Stuart Ozer scite author profile

Covariation analysis is used to identify those positions with similar patterns of sequence variation in an alignment of RNA sequences. These constraints on the evolution of two positions are usually associated with a base pair in a helix. While mutual information (MI) has been used to accurately predict an RNA secondary structure and a few of its tertiary interactions, early studies revealed that phylogenetic event counting methods are more sensitive and provide extra confidence in the prediction of base pairs. We developed a novel and powerful phylogenetic events counting method (PEC) for quantifying positional covariation with the Gutell lab’s new R NA C omparative A nalysis D atabase (rCAD). The PEC and MI-based methods each identify unique base pairs, and jointly identify many other base pairs. In total, both methods in combination with an N-best and helix-extension strategy identify the maximal number of base pairs. While covariation methods have effectively and accurately predicted RNAs secondary structure, only a few tertiary structure base pairs have been identified.

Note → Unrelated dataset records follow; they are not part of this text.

-- ==== Sys2Proof/Machine/Policy.lean ====
section
/-! DEFINITION. The policy of the budget scheduler: which energy classes a die starts now, and in which order (R78, R79,
R87, R89, R682). Classes: 0 COMPUTE, 1 MEMORY, 2 and 3 as command lists carry them. -/

namespace Sys2Proof.Machine

/-- The default policy of R78, as R603 encodes it. -/
def defaultPolicy : Nat := 0x32363678393900

/-- The policy in force: the image's (R79, R602) or the default (R605). -/
def State.policy (s : State) : Nat :=
  if s.fld .secState_image 0 = 0 then defaultPolicy else crPolicy (s.image % 2 ^ 1024)

/-- Row of R78 for a state and a cause, 0 green to 6 red stack. -/
def policyRow (state cause : Nat) : Nat :=
  match state with
  | 0 => 0
  | 1 => match cause with
    | 2 => 2 | 3 => 3 | _ => 1
  | _ => match cause with
    | 2 => 5 | 3 => 6 | _ => 4

/-- Rank of a class in a row, or none where the row does not start it. Row 0 as 0x00 ranks all classes equal. -/
def classRank (policy row cls : Nat) : Option Nat :=
  let b := bits policy (8 * row) 8
  let n := if row ≥ 4 then 3 else 4
  if row = 0 ∧ b = 0 then some 0
  else (List.range n).find? fun e => bits b (2 * e) 2 == cls

/-- Rank of a class on die d now; none where nothing of the class starts (R78, R87, R89). -/
def State.rank (s : State) (d cls : Nat) : Option Nat :=
  let st := s.fld .budStatus_state d
  if st = 3 then none
  else
    let un := s.flag .budStatus_unmanaged d
    if un && cls == 0 then none
    else classRank s.policy (policyRow (if un then max 2 st else st) (s.fld .budStatus_cause d)) cls

/-- R682: deferrable work of a class waits while the die's row does not start the class. -/
def State.classStarts (s : State) (d cls : Nat) : Bool := (s.rank d cls).isSome

end Sys2Proof.Machine
end

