/-- Square root of a non-zero magnitude, with at least 128 significant bits and a sticky bit. -/
def sqrtMag (m : Nat) (e : Int) : Mag :=
  let odd := e % 2 != 0
  let m' := if odd then 2 * m else m
  let e' := if odd then e - 1 else e
  let n := m' <<< 260
  let r := isqrt n
  ⟨r, e' / 2 - 130, r * r != n⟩

/-- Working precision of EXP2 and LOG2. DEDUCED (log 20): no FP32 input of either function lies so close to a rounding
boundary that 2^−120 of relative error could move it. -/
def fnBits : Nat := 256

/-- The product of the factors 2^(2^−i) for the set bits of a 160-bit fraction, most significant first; `c` is the
current factor, kept with `fnBits` fraction bits. -/
def exp2Aux : Nat → Nat → Nat → Nat → Nat
  | 0, _, _, acc => acc
  | n + 1, frac, c, acc =>
    let c' := isqrt (c <<< fnBits)
    exp2Aux n frac c' (if bit frac n then (acc * c') >>> fnBits else acc)

/-- 2^x for a finite x: the magnitude (R182). An integer x gives an exact power of two. The range is cut where every
format has long overflowed or vanished. -/
def exp2Mag (neg : Bool) (m : Nat) (e : Int) : Mag :=
  let big := decide ((bitLen m : Int) + e > 20)
  if m = 0 then ⟨1, 0, false⟩
  else if big then ⟨1, if neg then -1000000 else 1000000, false⟩
  else
    -- x as a fixed-point number with 160 fraction bits; an FP32 input below 2^−160 only sets the sticky bit
    let x : Int := if e + 160 ≥ 0 then scaled neg m (e + 160) 0
      else (if neg then -1 else 0)
    let ip := x / (2 ^ 160 : Nat)
    let fr := (x % (2 ^ 160 : Nat)).toNat
    if fr = 0 ∧ e + 160 ≥ 0 then ⟨1, ip, false⟩
    else ⟨exp2Aux 160 fr (2 <<< fnBits) (1 <<< fnBits), ip - fnBits, true⟩

/-- Fraction bits of log2 of a number in [1, 2), kept with 512 fraction bits: each squaring gives one bit. -/
def log2Aux : Nat → Nat → Nat → Nat
  | 0, _, acc => acc
  | n + 1, y, acc =>
    let y2 := (y * y) >>> 512
    if y2 ≥ 2 <<< 512 then log2Aux n (y2 >>> 1) (2 * acc + 1) else log2Aux n y2 (2 * acc)

/-- log2 of a positive magnitude: sign and magnitude (R182). -/
def log2Mag (m : Nat) (e : Int) : Bool × Mag :=
  let k := bitLen m - 1
  let ip : Int := e + k
  if m = 2 ^ k then (decide (ip < 0), ⟨ip.natAbs, 0, false⟩)
  else
    let fr := log2Aux 200 ((m <<< 512) >>> k) 0
    -- ip + fr / 2^200, a little more
    let t : Int := ip * (2 ^ 200 : Nat) + fr
    if t ≥ 0 then (false, ⟨t.toNat, -200, true⟩)
    else (true, ⟨(-t).toNat - 1, -200, true⟩)

/-- An exact magnitude rounded once to FP32 by RNE (R182), with the flags of R121 and the flush of R127. -/
def fn32 (ftz : Bool) (neg : Bool) (x : Mag) : Nat × Nat :=
  if ftz && tiny .fp32 x.m x.e then (0, flFlushed)
  else
    let (p, fl) := encodeMag .fp32 .rne neg x
    (if p % 2 ^ 31 = 0 then 0 else p, fl &&& flOverflow)

/-- +∞ of FP32. -/
def inf32 : Nat := 0x7F800000

/-- RECIP of R139, R182 on an FP32 value. -/
def recip32 (ftz : Bool) : Val → Nat × Nat
  | .nan => (Fm.qnan .fp32, 0)
  | .inf _ => (0, 0)
  | .fin n m e => if m = 0 then (inf32, flDivZero) else fn32 ftz n (divMag 1 0 m e)

/-- RSQRT of R139, R182. -/
def rsqrt32 (ftz : Bool) : Val → Nat × Nat
  | .nan => (Fm.qnan .fp32, 0)
  | .inf true => (Fm.qnan .fp32, flInvalid)
  | .inf false => (0, 0)
  | .fin n m e =>
    if m = 0 then (inf32, flDivZero)
    else if n then (Fm.qnan .fp32, flInvalid)
    else
      -- 1/√(m 2^e) = √(1/(m 2^e)); the quotient keeps its own sticky bit
      let q := divMag 1 0 m e
      let r := sqrtMag q.m q.e
      fn32 ftz false ⟨r.m, r.e, r.st || q.st⟩

/-- EXP2 of R139, R182. -/
def exp2_32 (ftz : Bool) : Val → Nat × Nat
  | .nan => (Fm.qnan .fp32, 0)
  | .inf n => (if n then 0 else inf32, 0)
  | .fin n m e => fn32 ftz false (exp2Mag n m e)

/-- LOG2 of R139, R182. -/
def log2_32 (ftz : Bool) : Val → Nat × Nat
  | .nan => (Fm.qnan .fp32, 0)
  | .inf true => (Fm.qnan .fp32, flInvalid)
  | .inf false => (inf32, 0)
  | .fin n m e =>
    if m = 0 then (0xFF800000, flDivZero)
    else if n then (Fm.qnan .fp32, flInvalid)
    else
      let (s, x) := log2Mag m e
      if x.m = 0 then (0, 0) else fn32 ftz s x

/-! ## Tensor scale and blocks -/

/-- The floor of log2 of a non-zero dyadic magnitude. -/
def floorLog2 (m : Nat) (e : Int) : Int := (bitLen m : Int) - 1 + e

/-- The larger of two dyadic magnitudes. -/
def maxMag (a b : Nat × Int) : Nat × Int :=
  if (Val.fin false a.1 a.2).lt (.fin false b.1 b.2) then b else a

/-- E8 of a block (R109) from the scaled values of its lanes. -/
def chooseE8 (f : Fm) (vs : List Val) : Nat :=
  if vs.any (fun v => !v.isFin) then 255
  else
    let top := vs.foldl (fun acc v => match v with
      | .fin _ m e => maxMag acc (m, e)
      | _ => acc) (0, 0)
    if top.1 = 0 then 127
    else
      let a := floorLog2 top.1 top.2
      (min 254 (max 0 (a - f.emax + 127))).toNat

/-- One element of a block whose E8 is not 255: v × 2^(127 − E8), with v the value times ISCALE, rounded once and held at
±MAXF (R110, R127, R136). The flush of R127 is tested on that product, which is the element as it is stored (DEDUCED, log
241). -/
def encodeBlkElem (f : Fm) (ftz : Bool) (rm : Rm) (e8 : Nat) (v : Val) : Nat × Nat :=
  let x := (v.scale (127 - (e8 : Int))).noNegZero
  if f.isInt then
    let (i, fl) := toIntRange (-f.imax) f.imax rm x
    (ofInt f.width i, fl &&& flSaturated)
  else
    match x with
    | .fin n m e =>
      if m = 0 then (0, 0)
      else if ftz && tiny f m e then (0, flFlushed)
      else
        let (p, fl) := encodeMag f rm n ⟨m, e, false⟩
        let sgn := at_ (b2n n) (f.eb + f.fb)
        if fl &&& (flOverflow + flSaturated) ≠ 0 ∨ p % 2 ^ (f.eb + f.fb) > f.maxPat
        then (f.maxPat + sgn, flSaturated)
        else (if p % 2 ^ (f.eb + f.fb) = 0 then 0 else p, 0)
    | _ => (0, 0)

/-- An element of a blocked tensor (R107, R110, R114), without the tensor scale. -/
def decodeBlk (f : Fm) (e8 pat : Nat) : Val :=
  if e8 = 255 then .nan else (decode f pat).scale ((e8 : Int) - 127)

/-- FP32 pattern of a positive dyadic magnitude rounded toward +∞, held at the largest finite value (R112, R365). -/
def up32 (x : Mag) : Nat :=
  let (p, _) := encodeMag .fp32 .up false x
  min p (Fm.maxPat .fp32)
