-- ==== Sys2Proof/Machine/Torus.lean ====
section
/-! DEFINITION. The torus link layer (R382 to R391), routing and editions (R401 to R410), peer contexts (R393 to R398)
and map sweeps (R419). -/

namespace Sys2Proof.Machine

/-! ## Link layer -/

/-- Whether a port's link runs: it has trained, as an unused one may have (R414), and does not retrain, the clock runs (R706),
and the device has not tripped (R90). -/
def State.linkOn (s : State) (p : Nat) : Bool :=
  ([2, 3, 4].contains (s.fld .torPstat_state p) || (s.fld .torPstat_state p == 5 && s.fld .torPstat_lanes p != 0)) && !(s.port p).retraining && !s.refclkLost && !s.tripped

/-- Bolts taken for a raft: at most `n`, in order, each with a credit place on its virtual channel (R391). Returns the
bolts taken, those that stay, and the credits left. -/
def takeBolts : Nat → List Nat → List (Fin 4 × Bolt) → List (Fin 4 × Bolt) × List (Fin 4 × Bolt) × List Nat
  | _, cr, [] => ([], [], cr)
  | 0, cr, l => ([], l, cr)
  | n + 1, cr, x :: r =>
    if cr.getD x.1.val 0 > 0 then
      let (t, k, c) := takeBolts n (cr.set x.1.val (cr.getD x.1.val 0 - 1)) r
      (x :: t, k, c)
    else
      let (t, k, c) := takeBolts (n + 1) cr r
      (t, x :: k, c)

/-- Credits returned in one link word: whole units of 8 places, at most 255 of them. -/
def credUnits (freed : Nat) : Nat := min 255 (freed / 8)

/-- `n` bolts: those given, then IDLE bolts, which carry no credit (R379, R383). -/
def fillIdle (n : Nat) (l : List (Fin 4 × Bolt)) : List (Fin 4 × Bolt) := l ++ List.replicate (n - l.length) (0, idleBolt)

/-- RAFT_SEND (R383, R385, R386): a replayed raft goes unchanged; otherwise a new raft, unless 32 are unacknowledged. It
goes on with the bolt that the last one began, and IDLE bolts fill it. -/
def doRaftSend (p : Nat) (s : State) : State :=
  let x := s.port p
  if !s.linkOn p then s
  else match x.resend with
    | some n =>
      if x.replay.any (·.seq == n) then
        let more := x.replay.any (·.seq == (n + 1) % 4096)
        let s := s.setPort p { x with resend := if more then some ((n + 1) % 4096) else none }
        { s with tor := { s.tor with replays := s.tor.replays + 1 } }.bump .torPstat_replays p 1
      else s.setPort p { x with resend := none }
    | none =>
      if x.replay.length ≥ 32 then s
      else
        let (go, stay, cr) := takeBolts (touchedBolts x.carry - x.part.length) x.credits x.egress
        let bolts := fillIdle (touchedBolts x.carry) (x.part ++ go)
        let r : Raft := ⟨x.txSeq, (x.rxSeq + 4095) % 4096, x.nakOut, x.freed.map credUnits, x.carry, bolts⟩
        s.setPort p { x with
          egress := stay
          credits := cr
          freed := x.freed.map fun f => f - 8 * credUnits f
          carry := (x.carry + raftBits) % boltBits
          part := bolts.drop (wholeBolts x.carry)
          txSeq := (x.txSeq + 1) % 4096
          replay := x.replay ++ [r] }

/-- RAFT_SEND. -/
def execRaftSend (p : Fin 12) (s : State) : Host.Outcome State Fault Refusal := .next (doRaftSend p s)

/-- Rafts still unacknowledged after an ACK_SEQ. -/
def ackRafts (ack : Nat) (l : List Raft) : List Raft :=
  if l.any (·.seq == ack) then (l.dropWhile (·.seq != ack)).drop 1 else l

/-- R407: the staged table becomes current. -/
def State.switchEdition (s : State) : State :=
  let c := s.fld .torEdition_current 0
  let ports := s.tor.ports.map fun (k, x) => (k, { x with
    downRaised := x.downRaised.filter (· != (c + 1) % 4)
    opRaised := false })
  let s := { s with tor := { s.tor with bank0 := s.tor.bank1, bank1 := s.tor.bank0, ports := ports } }
  (((s.setFld .torEdition_current 0 (c + 1)).setFld .torEdition_previous 0 c).setFlag .torEdition_prevLive 0
    true).setFlag .torEdition_staged 0 false

/-- Whether a bolt's edition is the staged one, which it makes current (R407). -/
def State.adopts (s : State) (b : Bolt) : Bool :=
  b.edition == (s.fld .torEdition_current 0 + 1) % 4 && s.flag .torEdition_staged 0 && !s.flag .torEdition_prevLive 0

/-- What the edition of a received bolt does, whatever its kind: the staged one is adopted, and a previous one counts in
ARRIVALS (R406, R407). -/
def State.noteEdition (s : State) (b : Bolt) : State :=
  if s.adopts b then s.switchEdition
  else if s.flag .torEdition_prevLive 0 && b.edition == s.fld .torEdition_previous 0 then
    s.bump .torEdition_arrivals 0 1
  else s

/-- RAFT_RECEIVE (R382 to R387, R391): a good raft in sequence is accepted, with its acknowledgement, credits and the
bolts that end in it; any other is discarded. The fourth failure of the awaited raft in succession retrains the port. -/
def doRaftReceive (p : Nat) (r : Raft) (errs : List (Fin 16 × Fin 544)) (s : State) : State :=
  let x := s.port p
  if !s.linkOn p then s
  else if !raftGood errs then
    let x := { x with
      nakOut := true
      laneErrs := (List.range 4).map fun l =>
        x.laneErrs.getD l 0 + laneErrors errs (s.fld .torPstat_laneMask p) l }
    if r.seq ≠ x.rxSeq then s.setPort p x
    else if x.fails + 1 ≥ 4 then
      (s.setPort p { x with
        fails := 0
        retraining := true }).setFld .torPstat_state p 1
    else s.setPort p { x with fails := x.fails + 1 }
  else if r.seq ≠ x.rxSeq then s
  else
    let rep := ackRafts r.ack x.replay
    let s := s.setPort p { x with
      rxSeq := (x.rxSeq + 1) % 4096
      nakOut := false
      fails := 0
      replay := rep
      resend := if r.nak && !rep.isEmpty then some ((r.ack + 1) % 4096) else x.resend
      credits := (List.range 4).map fun v => min 1024 (x.credits.getD v 0 + 8 * r.cred.getD v 0)
      ingress := x.ingress ++ raftEnded r }
    (raftEnded r).foldl (fun s b => s.noteEdition b.2) s

/-- RAFT_RECEIVE. -/
def execRaftReceive (p : Fin 12) (r : Raft) (errs : List (Fin 16 × Fin 544)) (s : State) :
    Host.Outcome State Fault Refusal := .next (doRaftReceive p r errs s)

/-- The active lane that has shown the most uncorrectable symbols, the lowest of equal ones (log 190). -/
def worstLane (mask : Nat) (errs : List Nat) : Nat :=
  ((List.range 4).filter (bit mask)).foldl (fun w l =>
    if !bit mask w || errs.getD w 0 < errs.getD l 0 then l else w) 0

/-- Lanes left after a retraining that found the lanes `mask` good: the worst one is removed (R387). -/
def State.keptLanes (s : State) (p mask : Nat) : Nat :=
  let old := s.fld .torPstat_laneMask p
  mask &&& old &&& (15 - 2 ^ worstLane old (s.port p).laneErrs)

/-- State of a port that has retrained, by what its survey found (R414, R416). -/
def State.retrainedState (s : State) (p : Nat) : Nat :=
  if s.portAgreed p then 3
  else if (s.port p).judged && (!(s.port p).accepted || (s.port p).peerRefused) then
    (if s.fld .torPstat_finding p = 5 then 5 else 4)
  else 2

/-- RETRAIN_COMPLETE (R387, R416): the port goes on at the width that is left from its last acknowledged raft, or goes
down with fewer than two lanes. A removed lane has its history record (R561). -/
def doRetrain (p mask : Nat) (s : State) : State :=
  let x := s.port p
  if !x.retraining || s.tripped then s
  else
    let old := s.fld .torPstat_laneMask p
    let m := s.keptLanes p mask
    let n := ((List.range 4).filter (bit m)).length
    let s := ((List.range 4).filter fun l => bit old l && !bit m l).foldl (fun s l =>
      s.history 7 7 (portDie p) p l) s
    if n < 2 then (s.portOff p 0).raise .portDown (portDie p) p 0 n 0
    else
      let s := s.setPort p { x with
        retraining := false
        laneErrs := [0, 0, 0, 0]
        resend := x.replay.head?.map (·.seq) }
      let s := (s.setFld .torPstat_state p (s.retrainedState p)).setLanes p m
      let s := if s.portUp p then s.settleCable p true else s
      if m = old then s else s.raise .portDegraded (portDie p) p 0 n 0

/-- RETRAIN_COMPLETE. -/
def execRetrainComplete (p : Fin 12) (mask : Nat) (s : State) : Host.Outcome State Fault Refusal :=
  .next (doRetrain p mask s)

/-! ## Routing -/

/-- What routing decides. -/
inductive Route where
  | deliver
  | absorb
  | port (p : Nat) (vcsel : Nat)
  deriving DecidableEq, Repr

/-- Whether an exception entry matches (R402, R403). -/
def entryMatches (own dest e : Nat) : Bool :=
  xtValid e == 1 && (xtPort e ≤ 11 || xtPort e == 15) && xtVcsel e ≤ 2 &&
    (dest &&& xtMask e) == (xtMatch e &&& xtMask e) &&
    (xtRestOwn e == 0 || (dest &&& (2 ^ 17 - 1 - xtMask e)) == (own &&& (2 ^ 17 - 1 - xtMask e)))

/-- The first matching entry of a table. -/
def findEntry (tab : Tab Nat) (own dest : Nat) : Option Nat :=
  ((List.range 256).map (Tab.get 0 tab)).find? (entryMatches own dest)

/-- Rule 3 of R401. -/
def State.guardRoute (s : State) (dest : Nat) : Option Nat :=
  let own := s.coord
  let e := s.extent 4
  let d := coordOn own 4
  let t := coordOn dest 4
  if s.flag .torCoord_guardEn 0 ∧ dest / 32 = own / 32 ∧ dest ≠ own ∧ e ≠ 0 then
    let up := (d + 2) % e == t
    let dn := (t + 2) % e == d
    if up && dn then some (if d % 2 = 0 then 10 else 11)
    else if up then some 10
    else if dn then some 11
    else none
  else none

/-- Rule 4 of R401: dimension order. -/
def State.dimRoute (s : State) (dest : Nat) : Nat :=
  let own := s.coord
  match (List.range 5).find? fun a => coordOn dest a != coordOn own a with
  | none => 0
  | some a =>
    let e := max 1 (s.extent a)
    let c := coordOn own a
    let t := coordOn dest a
    let up := (t + e - c) % e
    let dn := (c + e - t % e) % e
    if up < dn then 2 * a else if dn < up then 2 * a + 1 else if c % 2 = 0 then 2 * a else 2 * a + 1

/-- The port that a collective's own path takes in place of rules 3 and 4 of R401: on the D axis of two devices only D+
carries collective bolts (R680), a parity ring of four devices runs over G+ (R429), and a bolt of a BROADCAST keeps to the
branch of its DEST (R443; DEDUCED, log 220). -/
def State.collPort (s : State) (b : Bolt) : Option Nat :=
  if inRange 1 3 b.op ∧ s.extent 4 = 2 ∧ b.dest / 32 = s.coord / 32 then some 8
  else if s.onParityRing b then some 10
  else (s.branchOf b).map fun cd =>
    let e := max 1 (s.extent (cdAxis cd))
    2 * cdAxis cd + (if (coordOn b.dest (cdAxis cd) + e - cdRoot cd) % e ≤ e / 2 then 0 else 1)

/-- R401: where a bolt goes, by the table of its edition. -/
def State.routeOn (s : State) (b : Bolt) : Route :=
  let own := s.coord
  if b.dest = own then .deliver
  else
    let tab := if b.edition = s.fld .torEdition_current 0 then s.tor.bank0 else s.tor.bank1
    match findEntry tab own b.dest with
    | some e => if xtPort e = 15 then .absorb else .port (xtPort e) (xtVcsel e)
    | none =>
      match s.collPort b <|> s.guardRoute b.dest with
      | some p => .port p 0
      | none => .port (s.dimRoute b.dest) 0

/-- Where a bolt goes: a broadcast bolt is taken at every destination on its path, which sends it on (R443). -/
def State.route (s : State) (b : Bolt) : Route := if s.forks b then .deliver else s.routeOn b

/-! ## Editions -/

/-- Stamps of contexts once the previous edition has ended: the current one in its place (R409). -/
def State.restamped (s : State) : Tab Nat :=
  s.tor.stamp.map fun p => (p.1, if p.2 = s.fld .torEdition_previous 0 then s.fld .torEdition_current 0 else p.2)

/-- R409: the previous edition ends; every context that still stamps it changes to the current one. -/
def State.retireEdition (s : State) : State :=
  { s with tor := { s.tor with stamp := s.restamped } }.setFlag .torEdition_prevLive 0 false

/-- R406: a write of TOR.EDITION. Each bit is judged on the register before the write; they act in order. -/
def doEditionWrite (v : Nat) (s : State) : State :=
  if !s.ready then s
  else
    let live := s.flag .torEdition_prevLive 0
    let staged := s.flag .torEdition_staged 0
    let s := if bit v 6 && !live then s.setFlag .torEdition_staged 0 true else s
    let s := if bit v 7 && staged && !live then s.switchEdition else s
    if bit v 8 && live then s.retireEdition else s

/-- STAGE_DONE. -/
def execStageDone (value : Nat) (s : State) : Host.Outcome State Fault Refusal := .next (doEditionWrite (value ||| 64) s)
/-- EDITION_SWITCH. -/
def execEditionSwitch (value : Nat) (s : State) : Host.Outcome State Fault Refusal :=
  .next (doEditionWrite (value ||| 128) s)
/-- EDITION_RETIRE. -/
def execEditionRetire (value : Nat) (s : State) : Host.Outcome State Fault Refusal :=
  .next (doEditionWrite (value ||| 256) s)

/-- XENTRY_WRITE (R405): the spare bank is written and STAGED clears; ignored while PREV_LIVE is 1. -/
def doXentryWrite (i v : Nat) (s : State) : State :=
  if !s.ready || s.flag .torEdition_prevLive 0 then s
  else { s with tor := { s.tor with bank1 := Tab.put 0 s.tor.bank1 i (v % 2 ^ 42) } }.setFlag .torEdition_staged 0 false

Analysis presented herein and at the Gutell lab’s Comparative RNA Web (CRW) Site reveal that the majority of these latter base pairs do not covary with one another. However, covariation analysis does reveal a weaker although significant covariation between sets of nucleotides that are in proximity in the three-dimensional RNA structure. This reveals that covariation analysis identifies other types of structural constraints beyond the two nucleotides that form a base pair.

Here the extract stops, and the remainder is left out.